Сам факт дачи взятки — уголовное преступление... Если предприниматель не идет в правоохранительные органы с заявлением о том, что у него вымогают взятку, то чиновник ничем не рискует.
Все достаточно открыто. Ну, естественно, проблема в том, чтобы не заложили.
Коррупционер все время подвешен.
Ситуация такая, что брать боятся, а не брать не могут.
Защитой для нелегитимного становится введение двойных правил, замещение письменного права устным[27].
Никто ничего не украл. Нет преступников. Вора нет!
Формируется мнение, что берут только тех, кто «зарывается». Нужно соблюдать неписаные правила, держать себя «в рамках», соблюдать устоявшийся порядок.
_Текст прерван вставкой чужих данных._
/-- The frame has gone round past the line node once already (R9). -/
def State.roundTwice (s : State) (f : Frame) : Bool := s.isLine && f.passed && !f.wrapped

/-- The line node sets PASSED in what it passes on (R9). -/
def State.passedOn (s : State) (f : Frame) : Frame := if s.isLine then f.withFlag 5 else f

/-- A transit frame received at port `p` and to be sent on. -/
def transitFrame (p : FibrePort) (f : Frame) (stillIncoming : Bool) : OutFrame :=
  ⟨f, .transit, p.other, if stillIncoming then some p else none, false, false, none, f.size, 0⟩

/-- The arbiter would send the frame now or admit it (R12, R13). -/
def Fibre.accepts (f : Fibre) (now : Word) (o : OutFrame) : Bool := f.free || f.yields now o || f.admits o.frame.size

/-- The transit frame is not discarded where it is presented (R10, R13, R52). -/
def State.passes (s : State) (o : OutFrame) : Bool :=
  if (s.fibre o.chosen).link == .locked then (s.fibre o.chosen).accepts s.tick o
  else o.frame.turned.isSome && (s.fibre o.chosen.other).accepts s.tick o

/-- The place of the node's own section in a passing copy, when R52 asks for it. -/
def State.ownPlace (s : State) (f : Frame) (c : CycleBody) : Option Nat :=
  if s.isFollower && s.cycling && s.ctn.fol.lineAddress == some f.source && !f.wrapped && !f.restart then
    c.addresses.idxOf? s.ctn.config.address
  else none

/-- A follower in JOINING outside the plan it holds (R34). -/
def State.waitsOutside (s : State) : Bool :=
  s.isFollower && s.ctn.state == .joining && !s.ctn.plan.isEmpty && !s.ctn.plan.contains s.ctn.config.address

/-- What is staged for a passing cycle frame copy and the frame as it is sent on (R52, R54, R34). -/
def State.changeCycle (s : State) (o : OutFrame) (c : CycleBody) : Frame × Option SectionWrite × Bool :=
  if s.waitsOutside then (o.frame.withFlag 1, none, false)
  else match s.ownPlace o.frame c with
    | some i =>
      match c.sections[i]? with
      | some x =>
        if !s.passes o then (o.frame, none, false)
        else if x.written then (o.frame, none, true)
        else
          let es := s.teu.eventsFor c.cycle
          let own := (s.clearedFor o).ownSection es
          ({ o.frame with body := .cycle { c with sections := c.sections.set i own } }, some ⟨own, c.cycle, es⟩, false)
      | none => (o.frame, none, false)
    | none => (o.frame, none, false)

/-- The reception at port `p` as the header leaves it. -/
def State.receive (s : State) (p : FibrePort) (r : Reception) : State := s.onFibre p fun f => { f with rx := some r }

/-- The copy meets R52 at this node, and the section of the node's own address arrives WRITTEN (R54). -/
def State.meetsOwnSection (s : State) (f : Frame) : Bool :=
  match f.body with
  | .cycle c => ((s.ownPlace f c).bind fun i => c.sections[i]?).any Section.written
  | .probe _ | .trip _ | .fragment _ | .tile _ | .other _ => false

/-- A frame is removed at its header (R7 to R9). A follower that shares its address with the line node sends on the copy in which it
meets the line node's section (R54; log entry 76). -/
def State.removes (s : State) (f : Frame) : Bool :=
  (s.isOwn f && !s.meetsOwnSection f) || f.dest == s.ctn.config.address || (s.isLine && f.kind == Kind.cycle)

/-- A frame with a good header is received at a LOCKED port (R6). -/
def State.header (s : State) (p : FibrePort) (arrival : Word) (f : Frame) : State :=
  let plain : Reception := ⟨arrival, none, false, false⟩
  let at_ := later arrival Config.latency
  if s.ctn.state = .passive then
    (if f.kind = Kind.probe then s.receive p plain else (s.receive p plain).sendOut (transitFrame p f true) at_)
  else if f.kind = Kind.probe then s.receive p plain
  else if s.removes f then s.receive p plain
  else if s.roundTwice f then (s.receive p plain).drop
  else
    let o := (transitFrame p f true).carrying (s.passedOn f)
    match f.body with
    | .cycle c =>
      let r := s.changeCycle o c
      (s.receive p ⟨arrival, r.2.1, r.2.2, false⟩).sendOut (o.carrying r.1) at_
    | .probe _ | .trip _ | .fragment _ | .tile _ | .other _ => (s.receive p plain).sendOut o at_

/-- FRAME_HEADER_RECEIVED (R3, R6): the header is in three ticks after the start delimiter. -/
def execFrameHeaderReceived (p : FibrePort) (arrival : Word) (frame : Option Frame) (s : State) :
    Host.Outcome State Fault Refusal :=
  .next (if !s.live then s
    else match (s.fibre p).link with
      | .dark => s
      | .acquiring => s.onFibre p fun f => { f with idles := 0 }
      | .locked =>
        let s := s.reach (later arrival 3)
        match frame with
        | some f =>
          if knownKind f.kind && validLength f.kind f.length.toNat then s.header p arrival f
          else (s.countError p).onFibre p fun x => { x with rx := none }
        | none => (s.countError p).onFibre p fun x => { x with rx := none })

/-! ## Closes -/

/-- The tick of the start delimiter of the frame being received: as recorded at its header (R5), else as the event gives it. -/
def State.arrivalAt (s : State) (p : FibrePort) (arrival : Word) : Word := ((s.fibre p).rx.map Reception.arrival).getD arrival

/-- The good close of the frame being received at port `p` (R4): its last byte has come, and it is closed onward with the end
delimiter. -/
def State.closeGood (s : State) (p : FibrePort) (arrival : Word) (f : Frame) : State :=
  (s.reach (later (s.arrivalAt p arrival) (frameTicks f.size))).closeFrame p none none

/-- A Soft Reset came while the frame at port `p` was being received, so that its close hands nothing over (R22; log entry 107). -/
def State.discards (s : State) (p : FibrePort) : Bool := (s.fibre p).rx.any Reception.discarded

/-- The node's own FRAGMENT with a single destination returns undelivered (R8, R152). -/
def State.undeliveredFragment (s : State) (handle : Byte) (id : Half) : State :=
  match indexOf 16 handle with
  | some h => (s.notePool (s.fragmentLost h id)).refreshOffers
  | none => s

/-- A PROBE that closes bad, as it is sent on: its bytes as received up to its declared size, stomped (R17, R4, R6). -/
def badProbe (p : FibrePort) (bs : List Byte) : OutFrame :=
  let f : Frame := ⟨byteAt bs 0, byteAt bs 1, BitVec.ofNat 16 (declaredSize bs - 8), byteAt bs 4, byteAt bs 5,
    .other ((bs.take (declaredSize bs - 4)).drop 6)⟩
  { transitFrame p f false with stomped := true, crc := some (receivedCrc bs), bytes := min f.size bs.length }

/-- The bytes of a frame that closes bad have come at port `p`: two a tick from the start delimiter of the frame being received
(log entry 2). -/
def State.reachClose (s : State) (p : FibrePort) (n : Nat) : State :=
  match (s.fibre p).rx with
  | some r => s.reach (later r.arrival (frameTicks n))
  | none => s

/-- A bad close (R4): counted, closed onward with the stomp delimiter, staging discarded; the undelivered record of R8 is made
however the frame closes, once its handle and strip id have come (log entry 74), but not when a Soft Reset found it in reception (log
entry 107). A PROBE is sent on whatever its destination, at a follower one of the own source too (log entry 97). -/
def State.closeBad (s : State) (p : FibrePort) (bs : List Byte) : State :=
  let handsOver := !s.discards p
  let s := ((s.reachClose p bs.length).countError p).closeFrame p (some bs.length) (some (receivedCrc bs))
  let own := s.ctn.state != .passive && byteAt bs 1 == s.ctn.config.address
  if byteAt bs 4 = Kind.probe then
    let o := badProbe p bs
    if own && s.isLine then s
    else if s.ctn.state = .passive then s.sendOut o (later s.tick Config.latency)
    else if s.roundTwice o.frame then s.drop
    else s.sendOut (o.carrying (s.passedOn o.frame)) (later s.tick Config.latency)
  else if handsOver && own && byteAt bs 4 == Kind.fragment && byteAt bs 0 != 0xFF && 9 ≤ bs.length then
    s.undeliveredFragment (byteAt bs 6) (byteAt bs 7 ++ byteAt bs 8)
  else s

/-- BAD_FRAME_CLOSE (R3, R4, R19). After the command by which the port leaves LOCKED it has no effect (log entry 96). A frame counted as
a framing error at its header is not counted again at its close, be it stomped or CRC-bad: the model's choice, for R19 speaks only of one
both stomped and of wrong size (log entry 108). -/
def execBadFrameClose (p : FibrePort) (received : List Byte) (closing : Closing) (s : State) :
    Host.Outcome State Fault Refusal :=
  .next (if s.live && (s.fibre p).link == .locked && headerGood received then
      match closeOf received closing with
      | .good => s
      | .crcBad | .stomped | .wrongSize => s.closeBad p received
    else s)

/-- A good close at a LOCKED port, and what a node not in PASSIVE does with the frame (R5), unless a Soft Reset has discarded its
content (R22; log entry 107). -/
def State.delivered (s : State) (p : FibrePort) (arrival : Word) (f : Frame) (act : State → State) : State :=
  if s.live && (s.fibre p).link == .locked then
    (s.closeGood p arrival f).when (s.ctn.state != .passive && !s.discards p) act
  else s

/-- The tick of the start delimiter of a frame whose event gives none: as recorded, else such that the frame closes now. -/
def State.arrivalNow (s : State) (f : Frame) : Word := s.tick - BitVec.ofNat 32 (frameTicks f.size)

/-! ## Cycle frames -/

/-- What a follower does with a cycle frame copy that closed good with reception `rx` (R53, R54, R40). The made write, with its own
events, comes before the header and the sections of the copy: the model's choice (log entry 103). -/
def State.followerCopy (s : State) (p : FibrePort) (rx : Option Reception) (arrival : Word) (f : Frame) (c : CycleBody) :
    State :=
  let s := match rx.bind Reception.write with
    | some w => s.madeWrite w
    | none => s
  if (rx.map Reception.conflict).getD false then s.conflict
  else (s.classifyCopy p arrival f c).refreshOffers

/-- DATA_COPY (R40, R53, R54). -/
def execDataCopy (p : FibrePort) (arrival : Word) (f : Frame) (s : State) : Host.Outcome State Fault Refusal :=
  let rx := (s.fibre p).rx
  let t := s.arrivalAt p arrival
  .next (s.notePool (s.delivered p arrival f fun s =>
    match f.body with
    | .cycle c => if s.isFollower then s.followerCopy p rx t f c else s
    | .probe _ | .trip _ | .fragment _ | .tile _ | .other _ => s))

/-- Which copy a returned frame is (R58). -/
def returnedAs (p : FibrePort) (wraps : Nat) : FibrePort :=
  if wraps = 1 then p else p.other

/-- The unwrapped copy `c` returned before its timeout expired (R38, R39); an A copy with a field outside its coding supplies no timing,
so it gives no D (R185; log entry 47). -/
def State.unwrappedReturn (s : State) (copy : FibrePort) (t : Word) (c : KeptCopy) : State :=
  match s.ctn.line.timer copy with
  | some x =>
    if sdiff t x.deadline < 0 then
      let s := s.when (copy == .a && c.coded) fun s => s.onLine fun l =>
        { l with delay := some (t - x.departure).toNat, measured := true, held := false }
      if x.running then (s.onLine fun l => l.stopTimer copy).setOpen copy false else s
    else s
  | none => s

/-- A returned copy is kept for the merge, once for each copy (R58). -/
def LineTiming.keep (l : LineTiming) (copy : FibrePort) (x : KeptCopy) : LineTiming :=
  match copy with
  | .a => { l with keptA := some x }
  | .b => { l with keptB := some x }

/-- The kept copy of the current cycle. -/
def LineTiming.kept (l : LineTiming) : FibrePort → Option KeptCopy
  | .a => l.keptA
  | .b => l.keptB

/-- A returned copy of the current cycle at the line node: the five conditions of R58, and the first of its kind (R38, R39, R34). A copy
of cycle k whose start delimiter came before boundary k + 1 and that closes good after it is used for nothing, as the merge is made: the
model's choice (log entry 115). -/
def State.lineCopy (s : State) (p : FibrePort) (t : Word) (f : Frame) (c : CycleBody) : State :=
  let copy := returnedAs p f.wraps
  let x : KeptCopy := ⟨f.wraps, f.joinPending, c⟩
  if s.cycling && s.isOwn f && c.cycle == s.ctn.cycle && !f.restart && (s.ctn.line.kept copy).isNone then
    let s := s.onLine fun l => l.keep copy x
    let s := s.when f.joinPending fun s => s.raiseDrive .joinPending
    s.when (f.wraps == 0) fun s => s.unwrappedReturn copy t x
  else s

/-- RETURNED_COPY (R58). -/
def execReturnedCopy (p : FibrePort) (arrival : Word) (f : Frame) (s : State) : Host.Outcome State Fault Refusal :=
  let t := s.arrivalAt p arrival
  .next (s.delivered p arrival f fun s =>
    match f.body with
    | .cycle c => if s.isLine then s.lineCopy p t f c else s
    | .probe _ | .trip _ | .fragment _ | .tile _ | .other _ => s)

/-! ## Probes -/

/-- The address stands in the probe as its source or in its list (R18). -/
def probeNames (f : Frame) (b : ProbeBody) (a : Byte) : Bool := f.source == a || (b.slots.take b.count.toNat).contains a

/-- The probe with an address appended (R17). -/
def appended (b : ProbeBody) (a : Byte) : ProbeBody :=
  { b with count := b.count + 1, slots := b.slots.set b.count.toNat a }

/-- The probe `f` goes on from port `p` after its good close, as `g` (R6, R9). -/
def State.forwardProbe (s : State) (p : FibrePort) (f g : Frame) : State :=
  if s.ctn.state = .passive then s.sendOut ((transitFrame p f false).carrying g) (later s.tick Config.latency)
  else if s.roundTwice f then s.drop
  else s.sendOut ((transitFrame p f false).carrying (s.passedOn g)) (later s.tick Config.latency)

/-- The probe is removed by its own line node, else goes on as it came (R8, R6). A follower sends one of its own source on too, where R8
would remove it and R17 sends a wrapped probe on: the model's choice (log entry 111). -/
def State.passProbe (s : State) (p : FibrePort) (f : Frame) : State :=
  if s.isLine && s.ctn.state != .passive && s.isOwn f then s else s.forwardProbe p f f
Тотальность коррупции состоит в том, что она воспринимается как социальный порядок, поддерживающий все сферы жизнедеятельности его участников. «Большая коррупция (grand corruption) влияет уже на формирование самих правил или поддержание государственной политики, способствующей получению нелегальных выгод»[28]. Коррупция в России давно перестала быть прерогативой бюрократии и переместилась в сферу национальной политики. Попадаются лишь те, кто нарушает неписаные правила, поддерживаемые политической системой. Те, кто либо «сильно наглеют», завышая личную норму наживы, либо не поддерживают должные ритуалы взаимодействия, не выстраивают правильных личных отношений.
Есть история, когда куролесили молодые, когда они приходили в фирму без санкции, без всего и начинали выбивать деньги. Но их очень быстро «парковали», потому что ОБЭП у нас все-таки действует, и против них в том числе. И если действительно совершенно какие-то чудовищные претензии, явно неприкрытая молодежь, их просто сдадут в милицию. И начальник получит огромных шлепков.
Поскольку правила, на которых держится представление о «должном» в мире отката, неписаные, никто не может дать стопроцентной гарантии их исполнения. Даже при полной уверенности в своей безнаказанности периодически может возникать тревога. «Если он напишет на меня жалобу в прокуратуру», — думает про себя тот, кто «берет». «Если у них сегодня месячник борьбы с взяткодателями», — в свою очередь волнуется тот, кто «заносит».
Поймать на взятке можно только с поличным. Недостаточно просто знать, что кто-то берет, нужно это доказать. Это часто развязывает руки: «Кому нужно за мной следить?» — рассуждает управленец нижнего или среднего звена.
Когда люди передают, они обычно об этом никому не говорят, ну или стараются не говорить.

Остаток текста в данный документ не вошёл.